- _What you are asked to do_
Copy the listing below line for line, from its opening line to the one with "0, [], false⟩", both included; stop there.

- _Extracted records_

/-- What a slot record write that failed leaves of the sector it went to (R510, log entry 114). The answer is what the
order's rule gives (log entry 221). -/
def slotRecFailed (s : State) : State := flashFailed (flashSpoil s (otherSector s 0 slotMagic) 0x1000)

/-- The checks and effect of FW_BEGIN (R475, R512, R129). -/
def fwBegin (ok : Bool) (s : State) (r : Request) : Answer :=
  sized r 8 (
    let size := le r.payload 0 4
    let slot := by_ r.payload 4
    let agent := BitVec.ofNat 8 (agentOf r.via)
    if 492032 < size then badRange 16
    else if !s.se.hostLoad && decide (1 < slot) then badRange 20
    else reserved r [5, 6, 7] (
      if s.se.hostLoad then
        let s := s.modSe fun x => { x with image := List.replicate size 0 }
        .ok (s.modMg fun m => { m with update := some ⟨agent, 0xFF, size, true, 128, [], false⟩ }) []
      else if isActive s slot then .no stState []
      else if s.mg.update.isSome && (updateOf s r).isNone then .no stBusy []
      else
        let s := s.modMg fun m => { m with update := some ⟨agent, slot, size, false, 0, [], false⟩ }
        let s := if ok then setVerified s slot false none else slotRecFailed s
        .ok (logFw s 0xA0 slot stOk 0) []))

/-- FW_BEGIN (R512). -/
def execFwBegin (o : FlashOrder) (s : State) : Host.Outcome State Fault Refusal := runCmd o.via 0xA0 (fwBegin o.ok) s

/-- Sectors of a slot, and the part of it from sector `n` on. -/
def slotSectors : Nat := 128
def slotFrom (u : Update) (n : Nat) : Nat := slotAddr u.slot + 0x1000 * n

/-- The background erase of an open update goes on: how far it has come is free (R512, log entry 219). -/
def eraseOn (s : State) (u : Update) : Update × State :=
  if u.erased then (u, s) else
  let (v, s) := draw s
  let n := u.sectors + v % (slotSectors + 1 - u.sectors)
  ({ u with sectors := n }, flashErase s (slotFrom u u.sectors) (0x1000 * (n - u.sectors)))

/-- SLOT_ERASE_COMPLETE: the sectors not yet erased are (R512). -/
def execSlotEraseComplete (ok : Bool) (s : State) : Host.Outcome State Fault Refusal :=
  run s fun s =>
    match s.mg.update with
    | none => s
    | some u =>
      if u.erased then s else
      let rest := 0x1000 * (slotSectors - u.sectors)
      let s := if ok then flashErase s (slotFrom u u.sectors) rest else flashSpoil s (slotFrom u u.sectors) rest
      let s := s.modMg fun m => { m with update := some { u with erased := true, sectors := slotSectors } }
      if ok then s.modMg fun m => { m with flash := true } else flashFailed s

/-- The bytes of a chunk go to their place, which an operation that failed leaves free (R510, R512). -/
def chunkWrite (s : State) (ok : Bool) (u : Update) (off : Nat) (data : Bytes) : State :=
  let s := s.modMg fun m => { m with update := some { u with got := u.got ++ [(off, data.length)] } }
  if s.se.hostLoad then s.modSe fun x => { x with image := patch x.image off data }
  else if ok then flashWrite s (slotAddr u.slot + off) data
  else flashFailed (flashSpoil s (slotAddr u.slot + off) data.length)

/-- The checks and effect of FW_CHUNK (R512). -/
def fwChunk (ok : Bool) (s : State) (r : Request) : Answer :=
  if r.length < 4 then badRange 4 else
  match updateOf s r with
  | none => .no stState []
  | some u =>
    let off := le r.payload 0 4
    let data := r.payload.drop 4
    if u.size < off + data.length then badRange 16
    else
      let (u, s) := eraseOn s u
      if 0x1000 * u.sectors < off + data.length then .done (s.modMg fun m => { m with update := some u }) stBusy []
      else .ok (chunkWrite s ok u off data) []

/-- FW_CHUNK (R512). -/
def execFwChunk (o : FlashOrder) (s : State) : Host.Outcome State Fault Refusal := runCmd o.via 0xA1 (fwChunk o.ok) s

/-- FW_FINISH of an image that host loading brought (R475). -/
def finishHost (s : State) (r : Request) : Answer :=
  let s := s.modMg fun m => { m with update := none }
  let img := s.se.image
  let reason := rejectBytes s img (lockedProt s)
  if reason = 0 then
    let h := sub img 0 512
    .later (acceptImage (respondWith s r stOk false (toLe 4 (hdrVersion h) ++ toLe 4 (hdrIndex h))) h 0xFF)
  else .done (rejectImage s reason) stIntegrity []

/-- FW_FINISH of a slot (R513). What is left of the background erase is over with it (log entry 219). -/
def finishSlot (s : State) (ok : Bool) (u : Update) : Answer :=
  let h := slotHeader s u.slot
  let reason := if u.failed || !ok then 9 else imageReject s h (fun n => flashRead s (slotAddr u.slot + 512) n) u.size none
  let s := if u.erased then s else flashErase s (slotFrom u u.sectors) (0x1000 * (slotSectors - u.sectors))
  let s := (if ok then s else slotRecFailed s).modMg fun m => { m with update := none }
  let ver := hdrVersion h
  if reason = 0 then
    let s := setVerified s u.slot true (some ver)
    .ok (logFw s 0xA2 u.slot stOk ver) (toLe 4 ver ++ toLe 4 (hdrIndex h))
  else
    let s := count (s.modMg fun m => { m with finishErr := BitVec.ofNat 8 reason }) cDev 16
    let s := if reason = 5 ∨ reason = 7 then raiseAlarm s 5 else s
    .done (logFw s 0xA2 u.slot stIntegrity ver) stIntegrity []

/-- The checks and effect of FW_FINISH (R513). -/
def fwFinish (ok : Bool) (s : State) (r : Request) : Answer :=
  sized r 0 (
    match updateOf s r with
    | none => .no stState []
    | some u => if !covered u then .no stState [] else if s.se.hostLoad then finishHost s r else finishSlot s ok u)

/-- FW_FINISH (R513). -/
def execFwFinish (o : FlashOrder) (s : State) : Host.Outcome State Fault Refusal := runCmd o.via 0xA2 (fwFinish o.ok) s

/-- The Gaffer core restarts from a slot (R514, R520). -/
def restartFrom (s : State) (slot : Nat) : State :=
  (gafferReset s).modSe fun x => { x with tries := [slot, 1 - slot] }

/-- The checks and effect of FW_ACTIVATE (R514, R515). -/
def fwActivate (ok : Bool) (s : State) (r : Request) : Answer :=
  sized r 4 (
    let slot := by_ r.payload 0
    let now := by_ r.payload 1 == 1
    if 1 < slot then badRange 16
    else if 1 < by_ r.payload 1 then badRange 17
    else reserved r [2, 3] (
      if !slotVerified s slot then .no stState []
      else if now && hdrProt (slotHeader s slot) != secProt s then .no stLocked []
      else
        let ver := hdrVersion (slotHeader s slot)
        let s := if ok then slotRecWrite s { (slotRec s).getD ⟨0, 0, 0, 0⟩ with active := slot } else slotRecFailed s
        let s := logFw s 0xA3 slot stOk ver
        if now then .later (restartFrom (respondWith s r stOk false []) slot) else .ok s []))

/-- FW_ACTIVATE (R514). -/
def execFwActivate (o : FlashOrder) (s : State) : Host.Outcome State Fault Refusal := runCmd o.via 0xA3 (fwActivate o.ok) s

end Sys2Proof.Machine
end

- _Exercise output_
/-- What a slot record write that failed leaves of the sector it went to (R510, log entry 114). The answer is what the
order's rule gives (log entry 221). -/
def slotRecFailed (s : State) : State := flashFailed (flashSpoil s (otherSector s 0 slotMagic) 0x1000)

/-- The checks and effect of FW_BEGIN (R475, R512, R129). -/
def fwBegin (ok : Bool) (s : State) (r : Request) : Answer :=
  sized r 8 (
    let size := le r.payload 0 4
    let slot := by_ r.payload 4
    let agent := BitVec.ofNat 8 (agentOf r.via)
    if 492032 < size then badRange 16
    else if !s.se.hostLoad && decide (1 < slot) then badRange 20
    else reserved r [5, 6, 7] (
      if s.se.hostLoad then
        let s := s.modSe fun x => { x with image := List.replicate size 0 }
        .ok (s.modMg fun m => { m with update := some ⟨agent, 0xFF, size, true, 128, [], false⟩ }) []
      else if isActive s slot then .no stState []
      else if s.mg.update.isSome && (updateOf s r).isNone then .no stBusy []
      else
        let s := s.modMg fun m => { m with update := some ⟨agent, slot, size, false, 0, [], false⟩ }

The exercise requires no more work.